Dr. Hartley pulled out a tablet and opened a heavily redacted file. "Operation Mindbreak was started in 2015 with a simple question: could we enhance human cognitive abilities to the point of genuine extrasensory perception? Not tricks or cold reading, but actual telepathy, precognition, remote viewing. The military applications were obvious."
"You experimented on soldiers," Marcus said, his voice hard.

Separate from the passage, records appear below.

-- ==== Sys2Proof/Machine/Operands.lean ====
section
/-! DEFINITION. The operands of a command as its message carries them (R192, R193): the commands, the payload each
is sent as, the check of a payload when it is taken (R18), and the reply a command gives (R19). -/

namespace Sys2Proof.Machine

/-- A command message's content once its code and length are known (R193). -/
inductive Command
  | resetNode
  | setSlots (status : Byte) (replies : List Byte)
  | setRate (rate : Byte)
  | readStory (record : Byte) (offset : Half) (length : Byte)
  | readList (program start form : Byte)
  | readProgram (program start : Byte)
  | readEvents (program table start : Byte)
  | readChannel (channel : Byte)
  | readLines (start : Byte)
  | readPresenters
  | readNotices (start : Byte)
  | readNode
  | readUnknown (target : Byte)
  | ackNotice (n : Byte)
  | openStory (slug note : Byte) (cueText : Half)
  | openStoryCopyFrom (slug note : Byte) (cueText : Half) (source : Byte)
  | writeStory (record field : Byte) (index : Half) (data : List Byte)
  | closeStory (record : Byte) (expected : Half)
  | freeStory (record : Byte)
  | insertEntry (program : Byte) (tag : Half) (record : Byte) (after : Half)
  | appendEntries (program : Byte) (pairs : List (Half × Byte))
  | moveEntry (program : Byte) (tag after : Half)
  | dropEntry (program : Byte) (tag : Half)
  | restoreEntry (program : Byte) (tag : Half)
  | relinkEntry (program : Byte) (tag : Half) (record : Byte)
  | trimDone (program : Byte)
  | clearRundown (program : Byte)
  | setNext (program : Byte) (tag : Half)
  | take (program : Byte) (expected : Half)
  | hold (program : Byte)
  | release (program : Byte)
  | endShow (program : Byte)
  | park (program : Byte)
  | unpark (program : Byte)
  | breakIn (program given record takeNow : Byte)
  | setMode (program mode : Byte)
  | setProgram (program priority : Byte) (hardOut : Word) (w1 w2 : Half) (given record : Byte)
  | programReset (program : Byte)
  | fire (program index : Byte)
  | setPresenter (presenter rate cue standby : Byte)
  | configureChannel (channel kind slot node shareable ackWindow rollGrace staleLimit : Byte)
  | setLine (line function first second polarity holdPolicy debounce : Byte)
  | driveLine (line level : Byte)
  | armLine (line : Byte)
  | disarmLine (line : Byte)
deriving DecidableEq, Repr

/-- The command code (R193). -/
def Command.code : Command → Nat
  | .resetNode => 0x01
  | .setSlots _ _ => 0x02
  | .setRate _ => 0x03
  | .readStory _ _ _ | .readList _ _ _ | .readProgram _ _ | .readEvents _ _ _ | .readChannel _ | .readLines _
  | .readPresenters | .readNotices _ | .readNode | .readUnknown _ => 0x04
  | .ackNotice _ => 0x05
  | .openStory _ _ _ | .openStoryCopyFrom _ _ _ _ => 0x10
  | .writeStory _ _ _ _ => 0x11
  | .closeStory _ _ => 0x12
  | .freeStory _ => 0x13
  | .insertEntry _ _ _ _ => 0x20
  | .appendEntries _ _ => 0x21
  | .moveEntry _ _ _ => 0x22
  | .dropEntry _ _ => 0x23
  | .restoreEntry _ _ => 0x24
  | .relinkEntry _ _ _ => 0x25
  | .trimDone _ => 0x26
  | .clearRundown _ => 0x27
  | .setNext _ _ => 0x28
  | .take _ _ => 0x30
  | .hold _ => 0x31
  | .release _ => 0x32
  | .endShow _ => 0x33
  | .park _ => 0x34
  | .unpark _ => 0x35
  | .breakIn _ _ _ _ => 0x36
  | .setMode _ _ => 0x37
  | .setProgram _ _ _ _ _ _ _ => 0x38
  | .programReset _ => 0x39
  | .fire _ _ => 0x3A
  | .setPresenter _ _ _ _ => 0x40
  | .configureChannel _ _ _ _ _ _ _ _ => 0x48
  | .setLine _ _ _ _ _ _ _ => 0x50
  | .driveLine _ _ => 0x51
  | .armLine _ => 0x52
  | .disarmLine _ => 0x53

/-- Two bytes as a field, most significant first. -/
def half (hi lo : Byte) : Half := BitVec.ofNat 16 (beNat [hi, lo])

/-- Four bytes as a field, most significant first. -/
def word (a b c d : Byte) : Word := BitVec.ofNat 32 (beNat [a, b, c, d])

/-- A two-byte field as its bytes. -/
def halfBytes (h : Half) : List Byte := be2 h.toNat

/-- A four-byte field as its bytes. -/
def wordBytes (w : Word) : List Byte := be4 w.toNat

/-- Pairs of a tag and a record number, three bytes each (R193). -/
def pairBytes (ps : List (Half × Byte)) : List Byte := ps.flatMap (fun p => halfBytes p.1 ++ [p.2])

/-- The pairs a run of bytes carries, none when its length is no multiple of three. -/
def parsePairs : List Byte → Option (List (Half × Byte))
  | [] => some []
  | a :: b :: r :: rest => (parsePairs rest).map (fun ps => (half a b, r) :: ps)
  | [_] | [_, _] => none

/-- The parameters after the code byte, in the order and sizes of R193. -/
def Command.params : Command → List Byte
  | .resetNode => []
  | .setSlots st rs => st :: BitVec.ofNat 8 rs.length :: rs
  | .setRate r => [r]
  | .readStory r off len => [0, r] ++ halfBytes off ++ [len]
  | .readList p i form => [1, p, i, form]
  | .readProgram p i => [2, p, i]
  | .readEvents p t i => [3, p, t, i]
  | .readChannel c => [4, c]
  | .readLines l => [5, l]
  | .readPresenters => [6]
  | .readNotices i => [7, i]
  | .readNode => [8]
  | .readUnknown t => [t]
  | .ackNotice n => [n]
  | .openStory a b c => [a, b] ++ halfBytes c
  | .openStoryCopyFrom a b c r => [a, b] ++ halfBytes c ++ [r]
  | .writeStory r f i d => [r, f] ++ halfBytes i ++ d
  | .closeStory r n => [r] ++ halfBytes n
  | .freeStory r => [r]
  | .insertEntry p t r a => [p] ++ halfBytes t ++ [r] ++ halfBytes a
  | .appendEntries p ps => [p, BitVec.ofNat 8 ps.length] ++ pairBytes ps
  | .moveEntry p t a => [p] ++ halfBytes t ++ halfBytes a
  | .dropEntry p t => [p] ++ halfBytes t
  | .restoreEntry p t => [p] ++ halfBytes t
  | .relinkEntry p t r => [p] ++ halfBytes t ++ [r]
  | .trimDone p => [p]
  | .clearRundown p => [p]
  | .setNext p t => [p] ++ halfBytes t
  | .take p t => [p] ++ halfBytes t
  | .hold p => [p]
  | .release p => [p]
  | .endShow p => [p]
  | .park p => [p]
  | .unpark p => [p]
  | .breakIn p g r n => [p, g, r, n]
  | .setMode p m => [p, m]
  | .setProgram p pr h w1 w2 g r => [p, pr] ++ wordBytes h ++ halfBytes w1 ++ halfBytes w2 ++ [g, r]
  | .programReset p => [p]
  | .fire p i => [p, i]
  | .setPresenter k r c t => [k, r, c, t]
  | .configureChannel a b c d e f g h => [a, b, c, d, e, f, g, h]
  | .setLine a b c d e f g => [a, b, c, d, e, f, g]
  | .driveLine l v => [l, v]
  | .armLine l => [l]
  | .disarmLine l => [l]

/-- The payload a command message is sent as (R192, R193). -/
def Command.encode (c : Command) : List Byte := BitVec.ofNat 8 c.code :: c.params

/-- A READ's target and parameters; none is a known target with a wrong length (R193). -/
def parseRead : List Byte → Option Command
  | [] => none
  | t :: ps =>
    match t.toNat, ps with
    | 0, [r, a, b, len] => some (.readStory r (half a b) len)
    | 1, [p, i, form] => some (.readList p i form)
    | 2, [p, i] => some (.readProgram p i)
    | 3, [p, tb, i] => some (.readEvents p tb i)
    | 4, [c] => some (.readChannel c)
    | 5, [l] => some (.readLines l)
    | 6, [] => some .readPresenters
    | 7, [i] => some (.readNotices i)
    | 8, [] => some .readNode
    | n, _ => if n ≤ 8 then none else some (.readUnknown t)

/-- SET_SLOTS: the length must fit the count (R13, R193). -/
def parseSlots : List Byte → Option Command
  | st :: n :: rs => if rs.length = n.toNat then some (.setSlots st rs) else none
  | _ => none

/-- APPEND_ENTRIES: a count from 1 to 30 that the length matches (R68). -/
def parseAppend : List Byte → Option Command
  | p :: n :: rest =>
    if 1 ≤ n.toNat ∧ n.toNat ≤ 30 ∧ rest.length = 3 * n.toNat then
      (parsePairs rest).map (fun ps => .appendEntries p ps)
    else none
  | _ => none

/-- The command of a known code with these parameters, none when the length is wrong for it (R18, R193). -/
def parseParams (code : Nat) (ps : List Byte) : Option Command :=
  match code, ps with
  | 0x01, [] => some .resetNode
  | 0x02, ps => parseSlots ps
  | 0x03, [r] => some (.setRate r)
  | 0x04, ps => parseRead ps
  | 0x05, [n] => some (.ackNotice n)
  | 0x10, [a, b, c, d] => some (.openStory a b (half c d))
  | 0x10, [a, b, c, d, r] => some (.openStoryCopyFrom a b (half c d) r)
  | 0x11, r :: f :: a :: b :: d => some (.writeStory r f (half a b) d)
  | 0x12, [r, a, b] => some (.closeStory r (half a b))
  | 0x13, [r] => some (.freeStory r)
  | 0x20, [p, a, b, r, c, d] => some (.insertEntry p (half a b) r (half c d))
  | 0x21, ps => parseAppend ps
  | 0x22, [p, a, b, c, d] => some (.moveEntry p (half a b) (half c d))
  | 0x23, [p, a, b] => some (.dropEntry p (half a b))
  | 0x24, [p, a, b] => some (.restoreEntry p (half a b))
  | 0x25, [p, a, b, r] => some (.relinkEntry p (half a b) r)
  | 0x26, [p] => some (.trimDone p)
  | 0x27, [p] => some (.clearRundown p)
  | 0x28, [p, a, b] => some (.setNext p (half a b))
  | 0x30, [p, a, b] => some (.take p (half a b))
  | 0x31, [p] => some (.hold p)
  | 0x32, [p] => some (.release p)
  | 0x33, [p] => some (.endShow p)
  | 0x34, [p] => some (.park p)
  | 0x35, [p] => some (.unpark p)
  | 0x36, [p, g, r, n] => some (.breakIn p g r n)
  | 0x37, [p, m] => some (.setMode p m)
  | 0x38, [p, pr, a, b, c, d, e, f, g, h, i, j] =>
    some (.setProgram p pr (word a b c d) (half e f) (half g h) i j)
  | 0x39, [p] => some (.programReset p)
  | 0x3A, [p, i] => some (.fire p i)
  | 0x40, [k, r, c, t] => some (.setPresenter k r c t)
  | 0x48, [a, b, c, d, e, f, g, h] => some (.configureChannel a b c d e f g h)
  | 0x50, [a, b, c, d, e, f, g] => some (.setLine a b c d e f g)
  | 0x51, [l, v] => some (.driveLine l v)
  | 0x52, [l] => some (.armLine l)
  | 0x53, [l] => some (.disarmLine l)
  | _, _ => none

/-- The command codes of R193. -/
def knownCodes : List Nat :=
  [0x01, 0x02, 0x03, 0x04, 0x05, 0x10, 0x11, 0x12, 0x13, 0x20, 0x21, 0x22, 0x23, 0x24, 0x25, 0x26, 0x27, 0x28,
   0x30, 0x31, 0x32, 0x33, 0x34, 0x35, 0x36, 0x37, 0x38, 0x39, 0x3A, 0x40, 0x48, 0x50, 0x51, 0x52, 0x53]

/-- What a taken payload is: a command, or MALFORMED with the detail 0 for an unknown code, 1 for a wrong length
and 2 for an empty payload (R18). -/
def parseCommand : List Byte → Except Nat Command
  | [] => .error 2
  | code :: ps =>
    match parseParams code.toNat ps with
    | some c => .ok c
    | none => if code.toNat ∈ knownCodes then .error 1 else .error 0

/-- A command's answer: result, detail (none where its rule states no detail) and data (R19, R192). -/
structure Reply where
  result : ResultCode
  detail : Option Nat
  data   : List Byte
deriving DecidableEq, Repr

/-- DONE with data; no rule states a detail for it. -/
def Reply.done (data : List Byte) : Reply := { result := .done, detail := none, data := data }

/-- A refusal with the detail its rule states. -/
def Reply.refuse (r : ResultCode) (detail : Nat) (data : List Byte) : Reply :=
  { result := r, detail := some detail, data := data }

/-- A refusal whose rule states no detail. -/
def Reply.refusePlain (r : ResultCode) (data : List Byte) : Reply := { result := r, detail := none, data := data }

/-- RANGE, detail 1: a program code above 3 (R65, R84, R186). -/
def Reply.badProgram : Reply := Reply.refuse .range 1 []

/-- RANGE, detail 16, with the position of the first parameter at fault, counting from 1 after the code (R84,
R133). -/
def Reply.badParam (position : Nat) : Reply := Reply.refuse .range 16 (be1 position)

/-- MALFORMED, detail 1: a wrong length (R18, R47). -/
def Reply.badLength : Reply := Reply.refuse .malformed 1 []

/-- The response payload: echoed code, result, detail, data (R192). -/
def Reply.payload (code : Nat) (r : Reply) : List Byte :=
  let detail := match r.detail with
    | some d => BitVec.ofNat 8 d
    | none => Config.unstatedDetail code r.result.code
  BitVec.ofNat 8 code :: BitVec.ofNat 8 r.result.code :: detail :: r.data

end Sys2Proof.Machine
end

"We experimented on volunteers," Dr. Hartley corrected. "Soldiers who understood the risks and agreed to participate. Dr. Martinez—Evelyn was one of those volunteers. But she wasn't just a subject. She was also the lead researcher. Because she was the only one who showed genuine, measurable results."
"You're saying I'm psychic," I said, the words feeling absurd even as I spoke them.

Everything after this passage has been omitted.